Ninety minutes after the blast, ash began to rain down on Yakima, Washington, a community of fifty thousand people about eighty miles away. As you would expect, the ash turned day to night and got into everything, clogging motors, generators, and electrical switching equipment, choking pedestrians, blocking filtration systems, and generally bringing things to a halt. The airport shut down and highways in and out of the city were closed.

All this was happening, you will note, just downwind of a volcano that had been rumbling menacingly for two months. Yet Yakima had no volcano emergency procedures. The city’s emergency broadcast system, which was supposed to swing into action during a crisis, did not go on the air because “the Sunday-morning staff did not know how to operate the equipment.” For three days, Yakima was paralyzed and cut off from the world, its airport closed, its approach roads impassable.

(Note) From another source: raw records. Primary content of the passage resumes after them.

/-! ### The valid rates (R27) -/

theorem validRate_iff {n : Nat} : validRate n = true ↔ 1000 ≤ n ∧ n ≤ 100000 ∧ n ∣ 800000000 := by
  unfold validRate
  rw [Bool.and_eq_true, Bool.and_eq_true, decide_eq_true_iff, decide_eq_true_iff, decide_eq_true_iff, and_assoc, Nat.dvd_iff_mod_eq_zero]

/-- The divisors of 800,000,000 by its prime factors. -/
theorem dvd_coreClock_iff {n : Nat} : n ∣ 800000000 ↔ ∃ a b, a ≤ 11 ∧ b ≤ 8 ∧ n = 2 ^ a * 5 ^ b := by
  rw [show 800000000 = 2 ^ 11 * 5 ^ 8 by decide, Nat.dvd_mul]
  constructor
  · rintro ⟨x, y, hx, hy, rfl⟩
    obtain ⟨a, ha, rfl⟩ := (Nat.dvd_prime_pow Nat.prime_two).1 hx
    obtain ⟨b, hb, rfl⟩ := (Nat.dvd_prime_pow Nat.prime_five).1 hy
    exact ⟨a, b, ha, hb, rfl⟩
  · rintro ⟨a, b, ha, hb, rfl⟩
    exact ⟨2 ^ a, 5 ^ b, pow_dvd_pow 2 ha, pow_dvd_pow 5 hb, rfl⟩

theorem validRate_pos {n : Nat} (h : validRate n = true) : 0 < n := by
  obtain ⟨hlo, -, -⟩ := validRate_iff.1 h
  omega

/-- A multiple of 800,000,000 is whole in the periods of every valid rate. -/
theorem validRate_dvd {n m : Nat} (h : validRate n = true) (hm : 800000000 ∣ m) : n ∣ m := by
  obtain ⟨-, -, hdvd⟩ := validRate_iff.1 h
  exact hdvd.trans hm

/-! ### The clock at a boundary (R30, R31) -/

/-- A second is whole in periods, so that tick `t` begins exactly `t` periods after tick 0. -/
theorem boundaryClock_mul {n : Nat} (h : validRate n = true) (t : Nat) : boundaryClock n t * n = t * secUnits := by
  have hsec : n ∣ t % n * secUnits := (validRate_dvd h (by decide : 800000000 ∣ secUnits)).mul_left _
  unfold boundaryClock
  rw [Nat.add_mul, Nat.div_mul_cancel hsec, Nat.mul_right_comm, ← Nat.add_mul, Nat.div_add_mod']

theorem boundaryClock_second {n : Nat} (h : validRate n = true) (sec : Nat) : boundaryClock n (sec * n) = sec * secUnits := by
  refine Nat.eq_of_mul_eq_mul_right (validRate_pos h) ?_
  rw [boundaryClock_mul h, Nat.mul_right_comm]

theorem boundaryClock_lt {n t u : Nat} (h : validRate n = true) (htu : t < u) : boundaryClock n t < boundaryClock n u := by
  refine Nat.lt_of_mul_lt_mul_right (a := n) ?_
  rw [boundaryClock_mul h, boundaryClock_mul h]
  exact Nat.mul_lt_mul_of_pos_right htu (by decide)

end Sys2Proof.Machine
end

section
open Sys2Proof Sys2Proof.Machine

/-- Settles O25: a boundary's clock times the rate is its number times a second. -/
theorem tickNumbersAndSeconds : Obligations.TickNumbersAndSeconds := by
  unfold Obligations.TickNumbersAndSeconds
  refine ⟨fun n sec k hn _ => ⟨?_, boundaryClock_second hn sec⟩, fun n m sec hn hm => ?_, fun n t u hn htu => boundaryClock_lt hn htu, by decide⟩
  · rw [boundaryClock_mul hn, Nat.add_mul, Nat.mul_right_comm]
    rfl
  · rw [boundaryClock_second hn, boundaryClock_second hm]

end

section
/-!
PROOFS. The tick generator under software control (R27, R32 to R35): what a write of KLN_TICK_CTRL leaves alone.
-/
namespace Sys2Proof.Machine

open Sys2Proof

theorem rateSet_of_invalid {n : Nat} (h : validRate n = false) (s : State) : Records s (s.rateSet n) := by
  unfold State.rateSet
  split
  · exact Records.rfl'
  · split
    · exact emit_records ..
    · rw [h]
      exact emit_records ..

@[simp] theorem condNote_f (s : State) (x : RegField) : s.condNote.f x = s.f x := rfl

theorem runStart_field (s : State) {x : RegField} (hrun : fieldsApart x F.KLN_TICK_CTRL_RUN) (hstate : fieldsApart x F.KLN_TICK_STATE_STATE)
    (hev : x.addr ∉ eventRegs) : s.runStart.f x = s.f x := by
  have hok : fieldOk F.KLN_TICK_CTRL_RUN := ⟨by decide, by decide⟩
  unfold State.runStart
  split
  · split
    · rw [f_emit _ _ _ _ hev, State.f_wf_ne _ hok hrun]
    · rw [condNote_f, State.f_wf_ne _ ⟨by decide, by decide⟩ hstate, State.f_wf_ne _ hok hrun]
  · rw [condNote_f, State.f_wf_ne _ hok hrun]

/-- A running or a stopped generator takes a cleared RUN in the register alone. -/
theorem runClear_of_standing {s : State} (h : s.genState = 1 ∨ s.genState = 3) : s.runClear = s.wf F.KLN_TICK_CTRL_RUN 0 := by
  have hgen : (s.wf F.KLN_TICK_CTRL_RUN 0).genState = s.genState := State.f_wf_ne s ⟨by decide, by decide⟩ (.inl (by decide)) 0
  unfold State.runClear
  refine if_neg ?_
  rw [hgen]
  omega

/-- A write whose rate is no valid one leaves every field beside RUN and STATE alone. -/
theorem tickCtrlWrite_field_of_invalid {s : State} {n : Nat} {run : Bool} (hn : validRate n = false)
    (hrun : run = true ∨ s.genState = 1 ∨ s.genState = 3) {x : RegField} (hctrl : fieldsApart x F.KLN_TICK_CTRL_RUN)
    (hstate : fieldsApart x F.KLN_TICK_STATE_STATE) (hev : x.addr ∉ eventRegs) : (s.tickCtrlWrite n run).f x = s.f x := by
  have hrec := rateSet_of_invalid hn s
  have hrate : (s.rateSet n).f x = s.f x := by
    unfold State.f
    rw [hrec.rd _ hev]
  unfold State.tickCtrlWrite
  cases run with
  | true =>
    dsimp only
    rw [if_pos rfl, runStart_field _ hctrl hstate hev, hrate]
  | false =>
    have hgen : (s.rateSet n).genState = s.genState := by
      unfold State.genState State.f
      rw [hrec.rd _ (by decide)]
    have hstand : (s.rateSet n).genState = 1 ∨ (s.rateSet n).genState = 3 := by
      rw [hgen]
      exact hrun.resolve_left Bool.false_ne_true
    dsimp only
    rw [if_neg Bool.false_ne_true, runClear_of_standing hstand, State.f_wf_ne _ ⟨by decide, by decide⟩ hctrl, hrate]

end Sys2Proof.Machine
end

section
open Sys2Proof Sys2Proof.Machine

/-- Settles O24: the divisors of 800,000,000 by their prime factors, and the fields that a refused rate leaves. -/
theorem tickValidRates : Obligations.TickValidRates := by
  unfold Obligations.TickValidRates
  refine ⟨fun n => ?_, fun n => ?_, fun n hn => ?_, fun s m n hlt hn run hrun => ?_⟩
  · rw [validRate_iff, dvd_coreClock_iff]
  · rw [validRate_iff, Nat.dvd_iff_mod_eq_zero]
  · exact Nat.mod_eq_zero_of_dvd (validRate_dvd hn (by decide))
  · have hmod : n % 131072 = n := Nat.mod_eq_of_lt hlt
    refine ⟨s.tickCtrlWrite n run, ?_, ?_, ?_, ?_⟩
    · exact congrArg (fun k => Host.Outcome.next (s.tickCtrlWrite k run)) hmod
    · exact tickCtrlWrite_field_of_invalid hn hrun (.inr (.inl (by decide))) (.inl (by decide)) (by decide)
    · exact tickCtrlWrite_field_of_invalid hn hrun (.inl (by decide)) (.inl (by decide)) (by decide)
    · exact tickCtrlWrite_field_of_invalid hn hrun (.inl (by decide)) (.inl (by decide)) (by decide)

end

section
/-!
PROOFS. The scheduler's decisions (R46, R48 to R50, R53): the refusals of a commit in their order, the item that joins the queue, and the
cancellation under the lead rule.
-/
namespace Sys2Proof.Machine

open Sys2Proof

theorem leadOk_iff {c t : Nat} : leadOk c t = true ↔ c + 3 ≤ t := decide_eq_true_iff

theorem ticking_iff (s : State) : s.ticking = true ↔ s.genState = 1 ∨ s.genState = 2 := by
  unfold State.ticking
  rw [Bool.or_eq_true, beq_iff_eq, beq_iff_eq]
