-- ==== Sys2Proof/WellFormed.lean ====
section
/-!
DEFINITION. Which commands can be encoded: PAD and UNPAD take a block size from 1 to 255 (R92, R93).
-/

namespace Sys2Proof

/-- A command is well formed when its block size, if it has one, is not 0 (R93). -/
def Instr.wf : Instr → Bool
  | .encCfb => true
  | .decCfb => true
  | .encCbc => true
  | .decCbc => true
  | .pad bs => bs != 0
  | .unpad bs => bs != 0

end Sys2Proof
end

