-- ==== Sys2Proof/Config.lean ====
section
/-!
DEFINITION. What this hardware fixes (R6 to R8) and the parameters the spec leaves OPEN (R8, 92_eei_decisions.md): the
block cipher and the free bytes. Both are opaque: nothing can evaluate them, so a claim holds whatever they are. The
platform's own parameters (`BASE`, `dma_admit`) are plain data of the state, see `Machine/State.lean`.
-/

namespace Sys2Proof

/-- `BS`, the cipher block size in bytes (R6). -/
def Config.blockSize : Nat := 16

/-- `IVLEN`, the IV length in bytes (R8). -/
def Config.ivLen : Nat := 16

/-- `CFB_SEG`, the CFB segment size in bytes: this hardware is fixed at 16 (R8). -/
def Config.cfbSeg : Nat := 16

/-- `KEYLENS`, the valid key lengths in bytes (R7). -/
def Config.keyLens : List Nat := [16, 24, 32]

/-- The size of the buffer space, 2^ADDR_W (R64). -/
def Config.addrSpace : Nat := 4294967296

/-- The block cipher of R33: for every key a permutation of the blocks, which is the pair `E`, `D` with its two inverse
laws and nothing more. OPEN in the spec (D2); opaque here (log 5). -/
opaque Config.cipher : List Byte → Equiv.Perm Block

/-- `E(K, b)`, the forward block transform (R33). -/
def Config.E (k : List Byte) (b : Block) : Block := Config.cipher k b

/-- `D(K, b)`, the inverse block transform (R33). -/
def Config.D (k : List Byte) (b : Block) : Block := (Config.cipher k).symm b

/-- The free bytes: the n-th byte that the spec calls unspecified (U1, U2, U7). Opaque here (log 6). -/
opaque Config.freeByte : Nat → Byte

end Sys2Proof
end

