-- ==== Sys2Proof/Machine/Padding.lean ====
section
/-!
DEFINITION. The PKCS7 padding module (44_padding.md): pad, unpad and the strict validator (R230 to R232), and the commands PAD
(R233) and UNPAD (R234 to R236).
-/

namespace Sys2Proof.Machine

/-- The padding length of `n` bytes for a block size: `bs - (n mod bs)`, from 1 to bs (R230). -/
def padLen (bs n : Nat) : Nat := bs - n % bs

/-- The padding bytes `[p]*p` (R230). -/
def padBytes (p : Nat) : List Byte := List.replicate p (BitVec.ofNat 8 p)

/-- `pad(d, bs)` (R230). -/
def pad (d : List Byte) (bs : Nat) : List Byte := d ++ padBytes (padLen bs d.length)

/-- `pkcs7_valid(d, bs, n)`: the strict validator on a sequence `d` whose whole length is `n` (R232). -/
def pkcs7Valid (d : List Byte) (bs n : Nat) : Bool :=
  let p := d.getLastD 0
  if n = 0 then false
  else if p = 0 then false
  else if p.toNat > bs then false
  else if p.toNat > n then false
  else (d.drop (d.length - p.toNat)).all (· == p)

/-- `unpad(d, bs)` (R231), nothing where it fails with PADDING. -/
def unpad (d : List Byte) (bs : Nat) : Option (List Byte) :=
  if pkcs7Valid d bs d.length then some (d.take (d.length - (d.getLastD 0).toNat)) else none

/-- The copy of one byte in RUN_PAD and RUN_UNPAD (R233, R236). -/
def copyByte (s : State) : Access Unit :=
  Access.bind (dmaRead s (s.src + s.posn) 1) fun b t =>
    Access.bind (dmaWrite t (t.dst + t.posn) b) fun _ u => .ok () (advance u 1)

/-- One unit of RUN_PAD (R233): a byte, or the padding bytes and the completion. -/
def padRun (bs : Nat) (s : State) : Access Unit :=
  if s.posn < s.len then copyByte s
  else
    Access.bind (dmaWrite s (s.dst + s.len) (padBytes (padLen bs s.len))) fun _ t =>
      .ok () (complete t (s.len + padLen bs s.len))

/-- PAD, by phase (R233). -/
def padStep (bs : BitVec 8) (s : State) : State :=
  match s.phase with
  | .idle => s
  | .check => check (.pad bs) s
  | .rngWait => s
  | .precheck => s
  | .run => settle (padRun bs.toNat s)

/-- PAD: one step of the engine on it (R233). -/
def execPad (bs : BitVec 8) (s : State) : Host.Outcome State Fault Refusal := .next (padStep bs s)

/-- PRECHECK_UNPAD (R235). -/
def unpadPrecheck (bs : Nat) (s : State) : Access Unit :=
  if s.len = 0 then .ok () (raiseError s .padding)
  else
    Access.bind (dmaRead s (s.src + s.len - 1) 1) fun lastRead t =>
      let p := lastRead.headD 0
      let t := { t with padv := p }
      if p = 0 ∨ p.toNat > bs ∨ p.toNat > t.len then .ok () (raiseError t .padding)
      else
        Access.bind (dmaRead t (t.src + t.len - p.toNat) p.toNat) fun tail u =>
          if tail.all (· == p) then .ok () { u with phase := .run } else .ok () (raiseError u .padding)

/-- One unit of RUN_UNPAD (R236): a byte, or the completion. -/
def unpadRun (s : State) : Access Unit :=
  if s.posn < s.len - s.padv.toNat then copyByte s else .ok () (complete s (s.len - s.padv.toNat))

/-- UNPAD, by phase (R234). -/
def unpadStep (bs : BitVec 8) (s : State) : State :=
  match s.phase with
  | .idle => s
  | .check => check (.unpad bs) s
  | .rngWait => s
  | .precheck => settle (unpadPrecheck bs.toNat s)
  | .run => settle (unpadRun s)

/-- UNPAD: one step of the engine on it (R234). -/
def execUnpad (bs : BitVec 8) (s : State) : Host.Outcome State Fault Refusal := .next (unpadStep bs s)

end Sys2Proof.Machine
end

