-- ==== Sys2Proof/Machine/Cfb.lean ====
section
/-!
DEFINITION. The CFB mode engine (42_cfb.md): the function cfb of R172 and the commands ENC_CFB (R173, R174) and DEC_CFB (R176,
R177). The rule is written for a segment size `seg`; this hardware has 16 (R8).
-/

namespace Sys2Proof.Machine

/-- The direction of the CFB path (R172). -/
inductive CfbDir where
  | enc
  | dec
deriving DecidableEq, Repr

/-- The keystream combination of R170 and R171: `x XOR first(E(K, SR), r)` with r the length of x. -/
def cfbCombine (E : Block → Block) (sr : Block) (x : List Byte) : List Byte := xorBytes x ((E sr).1.take x.length)

/-- The shift-register feedback (R172): `SR <- SR[s:16] || c` after a full segment, SR as it is after a partial one. -/
def cfbFeedback (seg : Nat) (sr : Block) (c : List Byte) : Block :=
  if c.length = seg then blockOfBytes (sr.1.drop seg ++ c) else sr

/-- The function cfb of R172 with `fuel` segments at most. -/
def cfbLoop (E : Block → Block) (seg : Nat) (dir : CfbDir) : Nat → Block → List Byte → List Byte
  | 0, _, _ => []
  | fuel + 1, sr, xs =>
    if xs = [] then []
    else
      let x := xs.take seg
      let y := cfbCombine E sr x
      y ++ cfbLoop E seg dir fuel (cfbFeedback seg sr (if dir = .enc then y else x)) (xs.drop seg)

/-- The function cfb of R172 for this hardware's segment size: one segment a byte at most. -/
def cfb (E : Block → Block) (dir : CfbDir) (iv : Block) (xs : List Byte) : List Byte :=
  cfbLoop E Config.cfbSeg dir xs.length iv xs

/-- `cfb_enc(K, IV, P)` (R172), for the forward transform of the key. -/
def cfbEnc (E : Block → Block) (iv : Block) (p : List Byte) : List Byte := cfb E .enc iv p

/-- `cfb_dec(K, IV, C)` (R172), for the forward transform of the key. -/
def cfbDec (E : Block → Block) (iv : Block) (c : List Byte) : List Byte := cfb E .dec iv c

/-- One segment of RUN_ENC_CFB (R174). -/
def encCfbSegment (E : Block → Block) (s : State) : Access Unit :=
  Access.bind (dmaRead s (s.src + s.posn) (min Config.cfbSeg (s.len - s.posn))) fun x t =>
    let y := cfbCombine E t.chain x
    Access.bind (dmaWrite { t with blk := patchBlock t.blk x } (t.dst + 16 + t.posn) y) fun _ u =>
      .ok () (advance { u with chain := cfbFeedback Config.cfbSeg u.chain y } x.length)

/-- One unit of RUN_ENC_CFB (R174): the IV, then the segments, then the completion. -/
def encCfbRun (E : Block → Block) (s : State) : Access Unit :=
  if s.ivMoved = false then prependIv s
  else if s.posn < s.len then encCfbSegment E s
  else .ok () (complete s (16 + s.len))

/-- ENC_CFB, by phase, for the forward transform of the key (R173). -/
def encCfbStep (E : Block → Block) (s : State) : State :=
  match s.phase with
  | .idle => s
  | .check => check .encCfb s
  | .rngWait => awaitRandom s
  | .precheck => s
  | .run => settle (encCfbRun E s)

/-- ENC_CFB: one step of the engine on it (R173). -/
def execEncCfb (s : State) : Host.Outcome State Fault Refusal := .next (encCfbStep (Config.E s.key) s)

/-- One segment of RUN_DEC_CFB (R177): the feedback comes from BLK, before the write. -/
def decCfbSegment (E : Block → Block) (s : State) : Access Unit :=
  Access.bind (dmaRead s (s.src + s.posn) (min Config.cfbSeg (s.len - s.posn))) fun x t =>
    let y := cfbCombine E t.chain x
    let u := { t with blk := patchBlock t.blk x, chain := cfbFeedback Config.cfbSeg t.chain x }
    Access.bind (dmaWrite u (u.dst + u.posn - 16) y) fun _ v => .ok () (advance v x.length)

/-- One unit of RUN_DEC_CFB (R177): the IV, then the segments, then the completion. -/
def decCfbRun (E : Block → Block) (s : State) : Access Unit :=
  if s.ivMoved = false then splitIv s
  else if s.posn < s.len then decCfbSegment E s
  else .ok () (complete s (s.len - 16))

/-- DEC_CFB, by phase, for the forward transform of the key (R176). -/
def decCfbStep (E : Block → Block) (s : State) : State :=
  match s.phase with
  | .idle => s
  | .check => check .decCfb s
  | .rngWait => s
  | .precheck => s
  | .run => settle (decCfbRun E s)

/-- DEC_CFB: one step of the engine on it (R176). -/
def execDecCfb (s : State) : Host.Outcome State Fault Refusal := .next (decCfbStep (Config.E s.key) s)

end Sys2Proof.Machine
end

Altogether the city received just five-eighths of an inch of ash after the eruption of Mount St. Helens. Now bear that in mind, please, as we consider what a Yellowstone blast would do.

 

A Short History of Nearly Everything
CHAPTER 15: DANGEROUS BEAUTY

IN THE 1960s, while studying the volcanic history of Yellowstone National Park, Bob Christiansen of the United States Geological Survey became puzzled about something that, oddly, had not troubled anyone before: he couldn’t find the park’s volcano. It had been known for a long time that Yellowstone was volcanic in nature—that’s what accounted for all its geysers and other steamy features—and the one thing about volcanoes is that they are generally pretty conspicuous. But Christiansen couldn’t find the Yellowstone volcano anywhere. In particular what he couldn’t find was a structure known as a caldera.

Most of us, when we think of volcanoes, think of the classic cone shapes of a Fuji or Kilimanjaro, which are created when erupting magma accumulates in a symmetrical mound. These can form remarkably quickly. In 1943, at Parícutin in Mexico, a farmer was startled to see smoke rising from a patch on his land. In one week he was the bemused owner of a cone five hundred feet high. Within two years it had topped out at almost fourteen hundred feet and was more than half a mile across. Altogether there are some ten thousand of these intrusively visible volcanoes on Earth, all but a few hundred of them extinct. But there is a second, less celebrated type of volcano that doesn’t involve mountain building. These are volcanoes so explosive that they burst open in a single mighty rupture, leaving behind a vast subsided pit, the caldera (from a Latin word for cauldron). Yellowstone obviously was of this second type, but Christiansen couldn’t find the caldera anywhere.